This page has not been updated recently.
We have kept it, within the OnWindows Archive, for your reference.
HIPAA agreement update for Microsoft
3 May 2013
Microsoft has updated its Health Insurance Portability and Accountability Act (HIPAA) Business Associate Agreement (BAA) for its next-generation cloud services, including Office 365, Microsoft Dynamics CRM Online and Windows Azure Core Services.
The update to Microsoft’s agreement will enable US healthcare providers to use cloud solutions to aid the coordination of care, improve patient health outcomes and maintain compliance with HIPAA privacy and security regulations. HIPAA, which was passed by US congress in 1996, gives the right to privacy to individuals aged 12-18 years.

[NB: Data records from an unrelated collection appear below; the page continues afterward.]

-- ==== Sys2Proof/Tests/Slice0.lean ====
section
/-! SUPPORT. The model's own tests. Every expected value comes from the spec: the units are written out from 30_encoding.md
R64 and R72 to R78, the effects are vectors of 95_test_vectors.md (named in each docstring). Then a witness for the
hypotheses of every statement. -/

namespace Sys2Proof.Machine.Tests

-- One theorem after another: elaborated at once, each test waits in a thread of its own for the kernel, and the threads'
-- stacks alone fill the check's memory limit.
set_option Elab.async false

/-! ### Well-formedness: a term each check refuses -/

theorem test_wf_din_is_clk : (Instr.init 3 3 2 8 255).wf Config.standard = false := by decide

theorem test_wf_din_is_load : (Instr.init 3 2 3 8 255).wf Config.standard = false := by decide

theorem test_wf_clk_is_load : (Instr.init 2 3 3 8 255).wf Config.standard = false := by decide

theorem test_wf_distinct_pins : (Instr.init 1 2 3 8 255).wf Config.standard = true := by decide

/-- R5, R64: operands wider than `INT_W` and `PREC_W`, and the widest ones. -/
theorem test_wf_wide_int : (Instr.sendNumberInt 2147483648).wf Config.standard = false := by decide

theorem test_wf_wide_negative_int : (Instr.sendNumberInt (-2147483649)).wf Config.standard = false := by decide

theorem test_wf_wide_precision : (Instr.sendNumberDec 0 256).wf Config.standard = false := by decide

theorem test_wf_widest :
    (Instr.sendNumberInt (-2147483648)).wf Config.standard = true ∧ (Instr.sendNumberDec 0 255).wf Config.standard = true := by
  decide

/-! ### Decoding: one unit per constructor, written out from the spec's tables -/

/-- The decoding of a unit under R5's defaults. -/
def decoded (u : PortUnit) : Option Instr :=
  match decode Config.standard u with
  | .ok i => some i
  | .error _ => none

theorem test_decode_send_word : decoded (.command 0x00 [.u16 0x0C01]) = some (.sendWord 0x0C01) := by decide

theorem test_decode_bitmask_for : decoded (.command 0x01 [.naturals [0, 3, 7]]) = some (.bitmaskFor [0, 3, 7]) := by decide

theorem test_decode_bitmask_for_num : decoded (.command 0x02 [.natural 527]) = some (.bitmaskForNum 527) := by decide

theorem test_decode_is_bcd : decoded (.command 0x03 [.natural 2]) = some (.isBcd 2) := by decide

theorem test_decode_set_bcd : decoded (.command 0x04 [.u8 0x03]) = some (.setBcd 0x03) := by decide

theorem test_decode_set_raw : decoded (.command 0x05 [.u8 0x81]) = some (.setRaw 0x81) := by decide

theorem test_decode_send_digit : decoded (.command 0x06 [.natural 3, .u8 0x05, .boolean true]) = some (.sendDigit 3 0x05 true) := by decide

theorem test_decode_send_digit_default : decoded (.command 0x06 [.natural 1, .u8 0x7E]) = some (.sendDigit 1 0x7E false) := by decide

theorem test_decode_send_char : decoded (.command 0x07 [.natural 8, .glyph .dash]) = some (.sendChar 8 .dash false) := by decide

theorem test_decode_send_number_int : decoded (.command 0x08 [.integer (-45)]) = some (.sendNumberInt (-45)) := by decide

theorem test_decode_send_number_dec : decoded (.command 0x09 [.binary64 0xC028800000000000, .precision 2]) = some (.sendNumberDec 0xC028800000000000 2) := by decide

theorem test_decode_set_intensity : decoded (.command 0x0A [.u8 100]) = some (.setIntensity 100) := by decide

theorem test_decode_set_scan_limit : decoded (.command 0x0B [.u8 20]) = some (.setScanLimit 20) := by decide

theorem test_decode_set_shutdown : decoded (.command 0x0C [.boolean true]) = some (.setShutdown true) := by decide

theorem test_decode_set_display_test : decoded (.command 0x0D [.boolean true]) = some (.setDisplayTest true) := by decide

theorem test_decode_send_nop : decoded (.command 0x0E [.u8 0xA5]) = some (.sendNop 0xA5) := by decide

theorem test_decode_send_nop_default : decoded (.command 0x0E []) = some (.sendNop 0x00) := by decide

theorem test_decode_clear : decoded (.command 0x0F []) = some (.clear) := by decide

theorem test_decode_fill_zeros : decoded (.command 0x10 []) = some (.fillZeros) := by decide

theorem test_decode_init : decoded (.command 0x11 [.pin 0, .pin 1, .pin 2, .u8 4, .u8 128]) = some (.init 0 1 2 4 128) := by decide

theorem test_decode_init_defaults : decoded (.command 0x11 [.pin 0, .pin 1, .pin 2]) = some (.init 0 1 2 8 255) := by decide

theorem test_decode_fini : decoded (.command 0x12 []) = some (.fini) := by decide

theorem test_decode_noop : decoded (.word 0b0000000010100101) = some (.noop 0xA5) := by decide

theorem test_decode_digit1 : decoded (.word 0b0000000100000101) = some (.digit1 0x05) := by decide

theorem test_decode_digit2 : decoded (.word 0b0000001000000100) = some (.digit2 0x04) := by decide

theorem test_decode_digit3 : decoded (.word 0b0000001110000101) = some (.digit3 0x85) := by decide

theorem test_decode_digit4 : decoded (.word 0b0000010010001011) = some (.digit4 0x8B) := by decide

theorem test_decode_digit5 : decoded (.word 0b0000010101000000) = some (.digit5 0x40) := by decide

theorem test_decode_digit6 : decoded (.word 0b0000011000001010) = some (.digit6 0x0A) := by decide

theorem test_decode_digit7 : decoded (.word 0b0000011100001111) = some (.digit7 0x0F) := by decide

theorem test_decode_digit8 : decoded (.word 0b0000100011111111) = some (.digit8 0xFF) := by decide

theorem test_decode_decode_mode : decoded (.word 0b0000100111110011) = some (.decodeMode 0xF3) := by decide

theorem test_decode_intensity : decoded (.word 0b0000101000001111) = some (.intensity 0x0F) := by decide

theorem test_decode_scan_limit : decoded (.word 0b0000101100000111) = some (.scanLimit 0x07) := by decide

theorem test_decode_shutdown : decoded (.word 0b0000110000000001) = some (.shutdown 0x01) := by decide

theorem test_decode_display_test : decoded (.word 0b0000111100000001) = some (.displayTest 0x01) := by decide

/-- R79: the addresses 0xD and 0xE and those above 0xF name no row. -/
theorem test_decode_unnamed_words :
    decoded (.word 0x0D55) = none ∧ decoded (.word 0x0E00) = none ∧ decoded (.word 0x1001) = none := by decide

/-- A command with an operand missing, of the wrong type, or too many, spells nothing. -/
theorem test_decode_malformed :
    decoded (.command 0x06 [.natural 3]) = none ∧ decoded (.command 0x04 [.boolean true]) = none ∧
      decoded (.command 0x12 [.u8 0]) = none := by decide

In order to create the updated BAA, Microsoft partnered with numerous US medical schools, as well as a range of public and private sector HIPAA-covered bodies.

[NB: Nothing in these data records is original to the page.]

-- ==== Sys2Proof/Syntax.lean ====
section
/-!
DEFINITION. The commands of the block: what its links, pins and hosts send it, and the events of its own units, one
constructor per row of the opcode table.
-/
namespace Sys2Proof

/-- Who makes a register access (R347, R424, R473): the two PCIe functions, SPI, the bench core in machine or user mode,
the far-side bridge, the image loader, the device itself. -/
inductive Requester where
  | pcie0 | pcie1 | spi | benchM | benchU | bridge | loader | internal
  deriving DecidableEq, Repr

/-- Master index or requester code (R347, R424). -/
def Requester.code (r : Requester) : Nat :=
  match r with
  | .pcie0 => 34
  | .pcie1 => 35
  | .spi => 36
  | .benchM => 37
  | .benchU => 37
  | .bridge => 47
  | .loader => 49
  | .internal => 50

/-- The status of a PCIe completion for a device request (R458). -/
inductive CplStatus where
  | ok | ur | ca | poisoned
  deriving DecidableEq, Repr

/-- What resets an endpoint (R459). -/
inductive ResetKind where
  | flr | hot | perst
  deriving DecidableEq, Repr

/-- The registers of PCI Express configuration space that the device acts on or whose value the spec gives (R454, R455). -/
inductive CfgReg where
  | vendorDevice | command | classRev | bar0Lo | bar0Hi | subsystem | devCtl | devCtl2 | msixCtl
  | other (offset : Fin 1024)
  deriving DecidableEq, Repr

/-- What an endpoint answers with an error or counts (R457, R458). -/
inductive BadReq where
  | unsupported | badRead | badWrite | poisonedWrite | linkError
  deriving DecidableEq, Repr

/-- How an attempt to send a CAN frame ends (R480): success, arbitration lost, or an error with its LEC code and whether a
dominant bit followed the passive error flag (ISO 11898-1). -/
inductive CanEnd where
  | success | lost
  | error (lec : Fin 8) (dominant : Bool)
  deriving DecidableEq, Repr

/-- A CAN frame (R478). -/
structure CanFrame where
  ide : Bool
  id : Nat
  rtr : Bool
  fdf : Bool
  brs : Bool
  esi : Bool
  dlc : Nat
  data : List Byte
  deriving DecidableEq, Repr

“Team communication and collaboration is the lifeblood of the health industry, and more and more healthcare organisations are realising the productivity, care team communications and cost-savings benefits of cloud computing,” said Dennis Schmuland, chief health strategy officer of US Health and Life Sciences at Microsoft. “Microsoft Office 365 is the only major cloud business productivity solution to programmatically offer a BAA built with the industry, and for the industry, to HIPAA-regulated customers, allowing healthcare organisations to be confident in the security and privacy of their patient data while empowering their staff to communicate and collaborate virtually anytime and almost anywhere.”
The updated BAA is in accordance with new regulatory language, which was part of the final omnibus HIPAA rule, and covers data protections such as Microsoft’s reporting requirements in accordance with the HIPAA Breach notification rule.
“We have programmatically offered a BAA for our healthcare customers since the launch of Office 365 nearly two years ago and have subsequently included our other cloud offerings such as Microsoft Dynamics CRM Online and Windows Azure Core Services under the BAA,” said Hemant Pathak, assistant general counsel, Microsoft. “Addressing the clarifications and changes incorporated in the final omnibus HIPAA rule reaffirms Microsoft’s commitment to comply with security and privacy requirements and maintain its status as a transparent and trusted data steward for healthcare organisations leveraging the cloud.”